[Saved entries]
-- ==== Sys2Proof/Machine/Ops.lean ====
section
/-! DEFINITION. The named operations every meaning shares: time as voted, free values, memory through the bus matrix,
queues, events, replies. -/

namespace Sys2Proof.Machine

/-- Memory in canonical form: addresses strictly rising, and no entry equal to what an unlisted address reads as. -/
def Memory.wf (unlisted : Byte) (m : Mem) : Bool := kvWf unlisted m

/-! ## Plain updates -/

/-- Everything sent or driven is kept, newest first. -/
def State.emit (s : State) (o : Output) : State := { s with wire := o :: s.wire }

/-- A free value's number; the next draw is another one. -/
def State.draw (s : State) : State := { s with draws := s.draws + 1 }

/-! ## Reset of the device (R518, R520) -/

/-- R520, causes 0 to 4: OTP and flash keep their contents, and what lies outside the device stays as it is. -/
def State.deviceReset (s : State) (cause : Nat) : State :=
  let z := State.reset
  let p := s.pwr
  -- QUIESCE_N held low through the reset asks for a quiesce that starts with SERVICE (R533)
  let low := p.quiesce.pinLow
  let q : QuiesceState := { z.pwr.quiesce with pinLow := low, byPin := low, deferred := low }
  let w : PowerState := { z.pwr with cause := cause, quiesce := q, otp0 := p.otp0, otp1 := p.otp1, otp2 := p.otp2,
                                     minVersion := p.minVersion, raiseMin := p.raiseMin, straps := p.straps }
  { z with pending := s.pending, draws := s.draws, wire := s.wire, flash := s.flash, pwr := w,
           port := { z.port with noRefclk := s.port.noRefclk } }

/-! ## Time (R279, R306 to R308) -/

def State.replicas (s : State) : List Replica := [s.qz.r0, s.qz.r1, s.qz.r2]

/-- The time two in-vote replicas agree on, in units of 2^-48 ns. -/
def votedRaw (rs : List Replica) : Option Nat :=
  let ts := (rs.filter (·.inVote)).map (·.time)
  ts.find? fun t => 2 ≤ ts.count t

def State.majority (s : State) : Bool := (votedRaw s.replicas).isSome

/-- Voted Quartz time, time units of 2^-16 ns; replica 0's while no majority exists (R281). -/
def State.now (s : State) : Nat := (votedRaw s.replicas).getD s.qz.r0.time / 2 ^ 32

def State.nowInstant (s : State) : Instant := instantOf s.now

/-- R284: time is suspect while any cause is set. -/
def State.suspect (s : State) : Bool := s.qz.causes ≠ 0

/-- R296: the instant of a sample index, time units; none before the epoch of R279. -/
def Mapping.instant (m : Mapping) (idx : Nat) : Int :=
  (m.tRef : Int) + ((idx : Int) - m.sRef) * m.den * (1000000000 * 65536) / (m.num : Int)

/-- R296: the smallest index whose instant is at or after `t`; none when negative or the reserved value. -/
def Mapping.index (m : Mapping) (t : Nat) : Option Nat :=
  -- t(S) ≥ T iff (S - S_ref) * den * 10^9 * 2^16 / num ≥ T - T_ref, the floor reaching an integer
  let d : Int := ((t : Int) - m.tRef) * m.num
  let q : Int := (m.den : Int) * (1000000000 * 65536)
  let i : Int := (m.sRef : Int) + -((-d) / q)
  if i < 0 || (noIndex : Int) ≤ i then none else some i.toNat

/-- t(S) where a mapping is loaded and the instant lies at or after the epoch (R297, R317). -/
def State.instantOfIndex (s : State) (idx : Nat) : Option Nat :=
  match s.qz.mapping with
  | none => none
  | some m => if idx ≥ noIndex then none else if m.instant idx < 0 then none else some (m.instant idx).toNat

/-- S(T), the reserved value where there is none (R297). -/
def State.indexOfInstant (s : State) (t : Nat) : Nat :=
  match s.qz.mapping with
  | none => noIndex
  | some m => (m.index t).getD noIndex

/-! ## Power domains (R513 to R516) -/

def State.domain (s : State) (d : Nat) : Domain := if h : d < 96 then s.pwr.domains[d] else {}
def State.setDomain (s : State) (d : Nat) (v : Domain) : State :=
  { s with pwr := { s.pwr with domains := s.pwr.domains.setIfInBounds d v } }
def State.domainOn (s : State) (d : Nat) : Bool := (s.domain d).state = .on

/-! ## The bus matrix (R425 to R438) -/

/-- The three responses of R436. -/
inductive Resp where
  | ok | err | decerr
  deriving DecidableEq, Repr

inductive Target where
  | rom (off : Nat)
  | sramLow (off : Nat)
  | sram (off : Nat)
  | csr (off : Nat)
  | staging (off : Nat)
  | flash (off : Nat)
  | hbm (off : Nat)
  | outbound (off : Nat)
  | none
  deriving DecidableEq, Repr

/-- R425: the address map. -/
def decodeAddr (remap : Bool) (a : Nat) : Target :=
  if a < 0x40000000 then
    if remap then (if a < 0x400000 then .sramLow a else .none) else (if a < 0x40000 then .rom a else .none)
  else if a < 0x80000000 then (if a - 0x40000000 < 0x400000 then .sram (a - 0x40000000) else .none)
  else if a < 0x90000000 then .csr (a - 0x80000000)
  else if 0xA0000000 ≤ a && a < 0xB0000000 then (if a - 0xA0000000 < 0x8010000 then .staging (a - 0xA0000000) else .none)
  else if 0xC0000000 ≤ a && a < 0x100000000 then (if a - 0xC0000000 < 0x10000000 then .flash (a - 0xC0000000) else .none)
  else if 0x1000000000 ≤ a && a < 0x2800000000 then .hbm (a - 0x1000000000)
  else if 0x10000000000 ≤ a && a < 0x20000000000 then .outbound (a - 0x10000000000)
  else .none

/-- R431: the targets a requester is connected to. -/
def connected (req : Nat) : Target → Bool
  | .none => false
  | .rom _ | .sramLow _ | .staging _ => req ≤ 1
  | .sram _ => req ≤ 1 || req = 3 || req = 4 || req = 7
  | .csr _ => req ≤ 2
  | .flash _ => req ≤ 1 || req = 7
  | .hbm _ => req ≤ 6 || req = 15
  | .outbound _ => req ≤ 1 || req = 3 || req = 4

/-- R431: the in-flight limits. -/
def requesterLimit (m : Nat) : Nat :=
  ([256, 256, 1024, 4096, 4096, 8192, 2048, 64, 6336, 6336, 0, 0, 0, 0, 0, 64] : List Nat).getD m 0

/-- R439: pseudo-channel 0 to 127 of an HBM offset. -/
def hbmPc (off : Nat) : Nat :=
  let p := off / 256
  ((p ^^^ (p / 128)) ^^^ (p / 2 ^ 14) ^^^ (p / 2 ^ 21)) % 128

def hbmBank (off : Nat) : Nat := 8 * (off / 256 / 128 % 6) + off / 32 % 8
def hbmLoc (off : Nat) : Nat := off / 256 / 128 / 6

/-- R439: unit number within its stack's pseudo-channel order is not given; the scrubber walks units by address. -/
def stackOf (off : Nat) : Nat := hbmPc off / 32

def MemState.hc (m : MemState) (h : Nat) : HbmCtl :=
  if h = 0 then m.hc0 else if h = 1 then m.hc1 else if h = 2 then m.hc2 else m.hc3

def MemState.setHc (m : MemState) (h : Nat) (c : HbmCtl) : MemState :=
  if h = 0 then { m with hc0 := c } else if h = 1 then { m with hc1 := c }
  else if h = 2 then { m with hc2 := c } else { m with hc3 := c }

def State.mapMem (s : State) (f : MemState → MemState) : State := { s with mem := f s.mem }

/-- R436: the default target. -/
def State.decErr (s : State) (req addr : Nat) (write : Bool) : State :=
  s.mapMem fun m => { m with decerrAddr := addr % 2 ^ 48, decerrReq := req, decerrWrite := write, decerrValid := true,
                             decerrCount := m.decerrCount + 1 }

def State.errResp (s : State) : State := s.mapMem fun m => { m with errCount := m.errCount + 1 }

/-- Pieces granted since reset. -/
def MemState.granted (m : MemState) : Nat := (m.grants.map (·.2)).sum

/-- One piece is granted. How many are in flight beside it is open; they are at most those granted, and R431's total. -/
def State.grant (s : State) (req : Nat) : State :=
  s.mapMem fun m => { m with grants := kvBump m.grants req 1,
                             peak := max m.peak (1 + Config.inFlight m.granted % min 32768 (m.granted + 1)) }

/-! ### Writing queue elements and records (R452, R454, R455) -/

/-- R429: the host address of an outbound offset. -/
def State.hostAddr (s : State) (off : Nat) : Nat := s.mem.hostHi * 2 ^ 40 + off

def State.linkUp (s : State) : Bool := s.pwr.pcieGen ≠ 0 && s.domainOn 85

/-! ### What HBM holds (R234, R236, R176) -/

def BeamSet.init : BeamSet := {}
def State.beamSet (s : State) (n : Nat) : BeamSet := kvGet BeamSet.init s.beam.sets n
def State.setBeamSet (s : State) (n : Nat) (v : BeamSet) : State :=
  { s with beam := { s.beam with sets := kvSet BeamSet.init s.beam.sets n v } }

/-- Key of a weight, and of a scale. -/
def weightKey (entry beam input : Nat) : Nat := (entry * 64 + beam) * 4096 + input
def scaleKey (entry beam : Nat) : Nat := entry * 64 + beam

/-- w_re * 256 + w_im. -/
def WeightBank.weight (b : WeightBank) (k : Nat) : Nat :=
  match kvGet 0 b.w k, b.free with
  | v + 1, _ => v
  | 0, none => 0
  | 0, some n => Config.freeNat n k % 65536

def WeightBank.scaleOf (b : WeightBank) (k : Nat) : Nat :=
  match kvGet 0 b.scale k with
  | v + 1 => v
  | 0 => 1048576

/-- Byte `o` of a load bank (R234, little-endian). -/
def BeamSet.bankByte (b : BeamSet) (o : Nat) : Byte :=
  let e := o / b.entryBytes
  let r := o % b.entryBytes
  if r < 256 then (leBytes 4 (b.load.scaleOf (scaleKey e (r / 4)))).getD (r % 4) 0
  else
    let q := r - 256
    let w := b.load.weight (weightKey e (q % 8192 / 128) (64 * (q / 8192) + q % 128 / 2))
    BitVec.ofNat 8 (if q % 2 = 0 then w / 256 else w)

def BeamSet.setBankByte (b : BeamSet) (o : Nat) (v : Byte) : BeamSet :=
  let e := o / b.entryBytes
  let r := o % b.entryBytes
  if r < 256 then
    let k := scaleKey e (r / 4)
    let bs := (leBytes 4 (b.load.scaleOf k)).set (r % 4) v
    { b with load := { b.load with scale := kvSet 0 b.load.scale k (leNat bs + 1) } }
  else
    let q := r - 256
    let k := weightKey e (q % 8192 / 128) (64 * (q / 8192) + q % 128 / 2)
    let w := b.load.weight k
    let x := if q % 2 = 0 then v.toNat * 256 + w % 256 else w / 256 * 256 + v.toNat
    { b with load := { b.load with w := kvSet 0 b.load.w k (x + 1) } }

* To do *
In the data above, retype exactly and only the lines between the one holding "(R518, R520) -/" and the one holding "let w : PowerState", inclusive.

* Exercise answer *
/-! ## Reset of the device (R518, R520) -/

/-- R520, causes 0 to 4: OTP and flash keep their contents, and what lies outside the device stays as it is. -/
def State.deviceReset (s : State) (cause : Nat) : State :=
  let z := State.reset
  let p := s.pwr
  -- QUIESCE_N held low through the reset asks for a quiesce that starts with SERVICE (R533)
  let low := p.quiesce.pinLow
  let q : QuiesceState := { z.pwr.quiesce with pinLow := low, byPin := low, deferred := low }
  let w : PowerState := { z.pwr with cause := cause, quiesce := q, otp0 := p.otp0, otp1 := p.otp1, otp2 := p.otp2,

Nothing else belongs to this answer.